Thursday.—Five weeks ago, when Declaration of War with Germany boomed across Europe, Premier asked the Commons to sanction increase of Army by half-a-million men. Reply enthusiastically affirmative. To-day comes down again and, like a young person who shall here be nameless, "asks for more."
National response to recruitment of first batch most gratifying. Save 60,000 men the half-million already enrolled. At present rate of progress another couple of days or so will see number completed. Meanwhile Premier asks for another half-million.
These forthcoming, and in present mood of nation there is no doubt on subject, "We shall be in a position," he added, "to put something like 1,200,000 men in the field," a sight that would make Wellington, not to mention Marlborough, stare.
With that patriotic zeal that has marked attitude of Opposition since war began Bonar Law warmly supported proposal. Vote agreed to without debate or division.
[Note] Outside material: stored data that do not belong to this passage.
-- ==== Sys2Proof/Laws/Exec.lean ====
section
/-!
SUPPORT. The arm of every command by name, and that every command ends with a settled next state.
-/

namespace Sys2Proof.Machine

/-- The outcome is a next state whose pins follow. -/
def Settles (o : Host.Outcome State Fault Refusal) : Prop := ∃ u, o = .next (State.settle u)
Business done.—Having voted additional half-million men for Army, House adjourned till Monday.
AT THE PLAY.
"Bluff King Hal."
The arrangements for the production of Mr. Louis Parker's pageant-comedy had of course been made long before war was contemplated. The completion of Mr. Bourchier's beard in itself points to a comparatively remote date for the play's inception. Certainly there is nothing very apposite in its theme at the present juncture; for Harry of England, suffering from the gout, blustering into a sixth marriage, and haunted by the ghosts of four dead wives and the wraith of the sole survivor, is not a figure precisely calculated to inspire patriotic fervour. Still, the circumstances of the play are sufficiently national, and it should serve well enough as a permissible distraction for non-combatants.
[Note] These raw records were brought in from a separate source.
/-! ### Pairs (R19) -/

/-- A write of the low word of a pair is held on its path. -/
theorem StoredReg.hostWrite_low {a : Nat} {r : RegRow} (h : StoredReg a r) (hpart : r.part = .low) (hrw : r.rw ≠ 0) {s : State}
    (hc : s.committed = true) (p : Path) (v : Word) (e : Ecc) (other : Option DWord) :
    s.hostWrite p a v e other = (s.holdWr (pkey p a) v).reply p ⟨stDone, 0#32⟩ := by
  unfold State.hostWrite State.busWrite
  simp only [State.mayWrite_of_committed hc, h.offWindow, h.row, hpart, hrw, Bool.not_true, Bool.false_eq_true, if_false]

/-- The state after both words of the pair at `a` are stored, the high one with `v`: the low word is the one held on path
`p`, or else the present one. -/
def State.pairStored (s : State) (p : Path) (a : Nat) (rl rh : RegRow) (v : Word) : State :=
  ((s.dropWr (pkey p a)).afterStore a rl ((s.wrHeld (pkey p a)).getD (s.rd a)) 0#32).afterStore (a + 4) rh v 0#32

theorem State.pairStored_eq (s : State) (p : Path) (a : Nat) (rl rh : RegRow) (v : Word) :
    ∃ R T, s.pairStored p a rl rh v = { s.dropWr (pkey p a) with regs := R, tickOld := T } := by
  obtain ⟨R, T, h⟩ := (s.dropWr (pkey p a)).afterStore_eq a rl ((s.wrHeld (pkey p a)).getD (s.rd a)) 0#32
  unfold State.pairStored
  rw [h]
  exact State.afterStore_eq _ (a + 4) rh v 0#32

/-- A write of the high word of a pair of plain registers without reserved values. -/
theorem PlainReg.hostWrite_high {a : Nat} {rl rh : RegRow} (hl : PlainReg a rl) (hh : PlainReg (a + 4) rh)
    (hpart : rh.part = .high) (hrw : rl.rw ≠ 0) {p : Path} (hbl : ∀ (s : State) v, s.badBits p a v = 0#32)
    (hbh : ∀ (s : State) v, s.badBits p (a + 4) v = 0#32) {s : State} (hc : s.committed = true) (v : Word) (e : Ecc)
    (other : Option DWord) :
    s.hostWrite p (a + 4) v e other = (s.pairStored p a rl rh v).reply p ⟨stDone, 0#32⟩ := by
  unfold State.hostWrite State.busWrite State.pairWrite
  simp only [State.mayWrite_of_committed hc, hh.offWindow, hh.row, hpart, Nat.add_sub_cancel, hl.row, hrw, hl.shared,
    hl.regWrite, hl.hostStore, hh.regWrite, hh.hostStore, hbl, hbh, Bool.not_true, Bool.false_eq_true, if_false, if_true]
  rfl

theorem State.rd_pairStored_ne (s : State) (p : Path) {a k : Nat} (h0 : k ≠ a) (h4 : k ≠ a + 4) (rl rh : RegRow) (v : Word) :
    (s.pairStored p a rl rh v).rd k = s.rd k := by
  rw [State.pairStored, State.rd_afterStore_ne _ h4, State.rd_afterStore_ne _ h0]
  rfl

theorem State.rd_pairStored_low {s : State} (p : Path) {a : Nat} (hq : s.quietAt a) {rl : RegRow} (hrw : rl.rw = 2 ^ 32 - 1)
    (hw1c : rl.w1c = 0) (rh : RegRow) (v : Word) :
    (s.pairStored p a rl rh v).rd a = (s.wrHeld (pkey p a)).getD (s.rd a) := by
  have hq' : (s.dropWr (pkey p a)).quietAt a := hq
  rw [State.pairStored, State.rd_afterStore_ne _ (by omega), State.rd_afterStore_quiet hq', State.stored_rw_word hq' hrw hw1c]

theorem State.rf_pairStored_high {s : State} (p : Path) {a w : Nat} (hq : s.quietAt (a + 4)) (rl : RegRow) {rh : RegRow}
    (hw : w ≤ 32) (hrw : rh.rw = 2 ^ w - 1) (hw1c : rh.w1c = 0) (v : Word) :
    (s.pairStored p a rl rh v).rf (a + 4) 0 w = bits v 0 w := by
  have hq' : (s.dropWr (pkey p a)).quietAt (a + 4) := hq
  have hq'' := State.quietAt_afterStore hq' a rl ((s.wrHeld (pkey p a)).getD (s.rd a)) 0#32
  rw [State.rf, State.pairStored, State.rd_afterStore_quiet hq'', State.stored_rw_bits hq'' hw hrw hw1c]

/-- The path's held word is used up, and every other one stays (R20). -/
theorem State.wrHeld_pairStored (s : State) (p : Path) (a : Nat) (rl rh : RegRow) (v : Word) (k : Nat) :
    (s.pairStored p a rl rh v).wrHeld k = if k = pkey p a then none else s.wrHeld k := by
  obtain ⟨R, T, h⟩ := s.pairStored_eq p a rl rh v
  rw [h]
  exact s.wrHeld_dropWr (pkey p a) k

/-! ### Reads that copy (R18, R145) -/

theorem State.hostRead_reg {s : State} {p : Path} {a : Nat} {r : RegRow} (hopen : s.pathOpen p = true)
    (hwin : inPantry a = false) (hrow : regRow a = some r) (e : Ecc) :
    s.hostRead p a e = (s.regRead p a r).1.reply p (s.regRead p a r).2 := by
  unfold State.hostRead State.busRead
  simp only [hopen, hwin, hrow, Bool.not_true, Bool.false_eq_true, if_false]

/-- The register at `a`, shared by all paths, leads a group with `m` more members. -/
structure LeadReg (a m : Nat) : Prop where
  row : ∃ r, regRow a = some r ∧ r.part = .lead ∧ r.own = false
  size : groupSize a = m
  offWindow : inPantry a = false
  offBanks : ¬(0x6064 ≤ a ∧ a ≤ 0x6074)

/-- A read of a group's first register copies the group and answers that register. -/
theorem LeadReg.hostRead {a m : Nat} (h : LeadReg a m) {s : State} {p : Path} (hopen : s.pathOpen p = true) (e : Ecc) :
    s.hostRead p a e = (s.groupCopy p a m).reply p ⟨stDone, s.view p a a⟩ := by
  obtain ⟨r, hrow, hpart, hown⟩ := h.row
  have hkey : s.keyOf p a r = a := by
    unfold State.keyOf
    rw [hown, if_neg Bool.false_ne_true, if_neg h.offBanks]
  rw [State.hostRead_reg hopen h.offWindow hrow, State.regRead, hkey, hpart, h.size]

/-! ### Registers of a channel -/

theorem chA_toNat (n : Fin 128) {o : Nat} (ho : o < 0x1000) : (BitVec.ofNat 32 (chA n o)).toNat = chA n o := by
  have hn := n.isLt
  rw [BitVec.toNat_ofNat, Nat.mod_eq_of_lt]
  unfold chA; omega

theorem State.chCommand_none (s : State) (n : Nat) {o : Nat} (ho : o < 0x400) (h0 : o ≠ 0x000) (h1 : o ≠ 0x214) (v : Word) :
    s.chCommand n o v = none := by
  unfold State.chCommand
  rw [if_neg h0, if_neg h1, if_neg (by omega), if_neg (by omega), if_neg (by omega), if_neg (by omega)]

/-- The registers of chapters 02 to 04 but CH_CMD and MEAS_CMD. -/
theorem storedReg_chA (n : Fin 128) {o : Nat} {r : RegRow} (ho : o < 0x400) (h4 : o % 4 = 0) (h0 : o ≠ 0x000) (h1 : o ≠ 0x214)
    (hrow : rowAt chRows o = some r) (hown : r.own = false) : StoredReg (chA n o) r where
  row := (regRow_chA n.isLt (by omega) h4).trans hrow
  offWindow := inPantry_chA n.isLt (by omega)
  notCommand s p v := by
    unfold State.command
    rw [isCh_chA n.isLt (by omega), if_pos rfl, chA_mod (by omega), State.chCommand_none _ _ ho h0 h1]
  shared s p := by
    unfold State.keyOf chA
    rw [hown, if_neg Bool.false_ne_true, if_neg (by omega)]
  offPorch := by unfold chA; omega

theorem State.writeFx_chA (s : State) (n : Fin 128) {o : Nat} (ho : o < 0x400) (h : o ≠ 0x100) (old v bad : Word) :
    s.writeFx (chA n o) old v bad = s := by
  unfold State.writeFx
  rw [isCh_chA n.isLt (by omega), if_pos rfl]
  dsimp only
  rw [chA_mod (by omega), if_neg h, if_neg (by omega), if_neg (by omega), if_neg (by omega), if_neg (by omega)]

/-- The same registers but CH_FORCE, whose range fields are noted (R52, R150), and the RWL ones. -/
theorem plainReg_chA (n : Fin 128) {o : Nat} {r : RegRow} (ho : o < 0x400) (h4 : o % 4 = 0) (h0 : o ≠ 0x000) (h1 : o ≠ 0x214)
    (h2 : o ≠ 0x100) (hrow : rowAt chRows o = some r) (hown : r.own = false) (hlock : r.lock = false) : PlainReg (chA n o) r where
  toStoredReg := storedReg_chA n ho h4 h0 h1 hrow hown
  unlocked s := by
    have hctx : isCtx (chA n o) = false := by
      rw [isCtx, decide_eq_false (show ¬chA n o < 0xF000 by unfold chA; omega), Bool.and_false]
    have hphs : (chA n o == 0x2004) = false := beq_false_of_ne (by unfold chA; omega)
    have hcal : decide (0x800 ≤ o) = false := decide_eq_false (by omega)
    simp [State.wrLocked, hlock, hctx, hphs, chA_mod (show o < 0x1000 by omega), hcal]
  noLockedBits s v := by
    unfold State.wrLockedBits chA
    rw [if_neg (by omega), if_neg (by omega)]
  noEffect s old v bad := s.writeFx_chA n ho h2 old v bad

theorem State.badBits_chA (s : State) (p : Path) (n : Fin 128) {o : Nat} (ho : o < 0x1000) (v : Word) :
    s.badBits p (chA n o) v = BitVec.ofNat 32 (s.badCh n o v) := by
  unfold State.badBits
  rw [isCh_chA n.isLt ho, if_pos rfl, chOf_chA ho, chA_mod ho]

theorem State.view_chA (s : State) (p : Path) (n : Fin 128) {o : Nat} (ho : o < 0x1000) (k : Nat) :
    s.view p (chA n o) k = s.viewCh n o := by
  unfold State.view
  rw [isCh_chA n.isLt ho, if_pos rfl, chOf_chA ho, chA_mod ho]

/-- A read of the low word of CH_TRANS_TS holds its high word for the path. -/
theorem State.hostRead_transTs {s : State} {p : Path} (hopen : s.pathOpen p = true) (n : Fin 128) (e : Ecc) :
    s.hostRead p (chA n 0x030) e
      = (s.holdRd (pkey p (chA n 0x030)) (((s.ch n).transTs >>> 32).setWidth 32) stDone).reply p
        ⟨stDone, (s.ch n).transTs.setWidth 32⟩ := by
  have hrow : regRow (chA n 0x030) = some { off := 0x030, part := .low } := regRow_chA n.isLt (by decide) (by decide)
  have hhigh : chA n 0x030 + 4 = chA n 0x034 := rfl
  rw [State.hostRead_reg hopen (inPantry_chA n.isLt (by decide)) hrow]
  simp only [State.regRead, hhigh, s.view_chA p n (show 0x030 < 0x1000 by decide), s.view_chA p n (show 0x034 < 0x1000 by decide)]
  rfl

/-- MEAS_LAST (R145). -/
theorem leadReg_measLast (n : Fin 128) : LeadReg (chA n 0x230) 9 where
  row := ⟨{ off := 0x230, part := .lead }, regRow_chA n.isLt (by decide) (by decide), rfl, rfl⟩
  size := by rw [groupSize, isCh_chA n.isLt (by decide), if_pos rfl]
  offWindow := inPantry_chA n.isLt (by decide)
  offBanks := by unfold chA; omega

/-! ### Registers of Phase -/

theorem isCh_of_lt {a : Nat} (h : a < 0x100000) : isCh a = false := by
  rw [isCh, decide_eq_false (by omega), Bool.false_and]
You need not be terrified by the complexity of the cast, which consists of twenty prominent characters, twenty-four in smaller type, four ghosts and a wraith, and a sprinkling of nameless "halberdiers, huntsmen, minstrels, servitors, etc." (The soldier-supers—a type not to be confused with the super-soldier—were a very scratch lot; and I must hope that this defect was due to the enlistment of the more martial spirits in the profession.) The history of the period is made easy for all intelligences, and the relations of Katharine Parr with her lover, Sir Thomas Seymour, furnish a clear thread of human interest.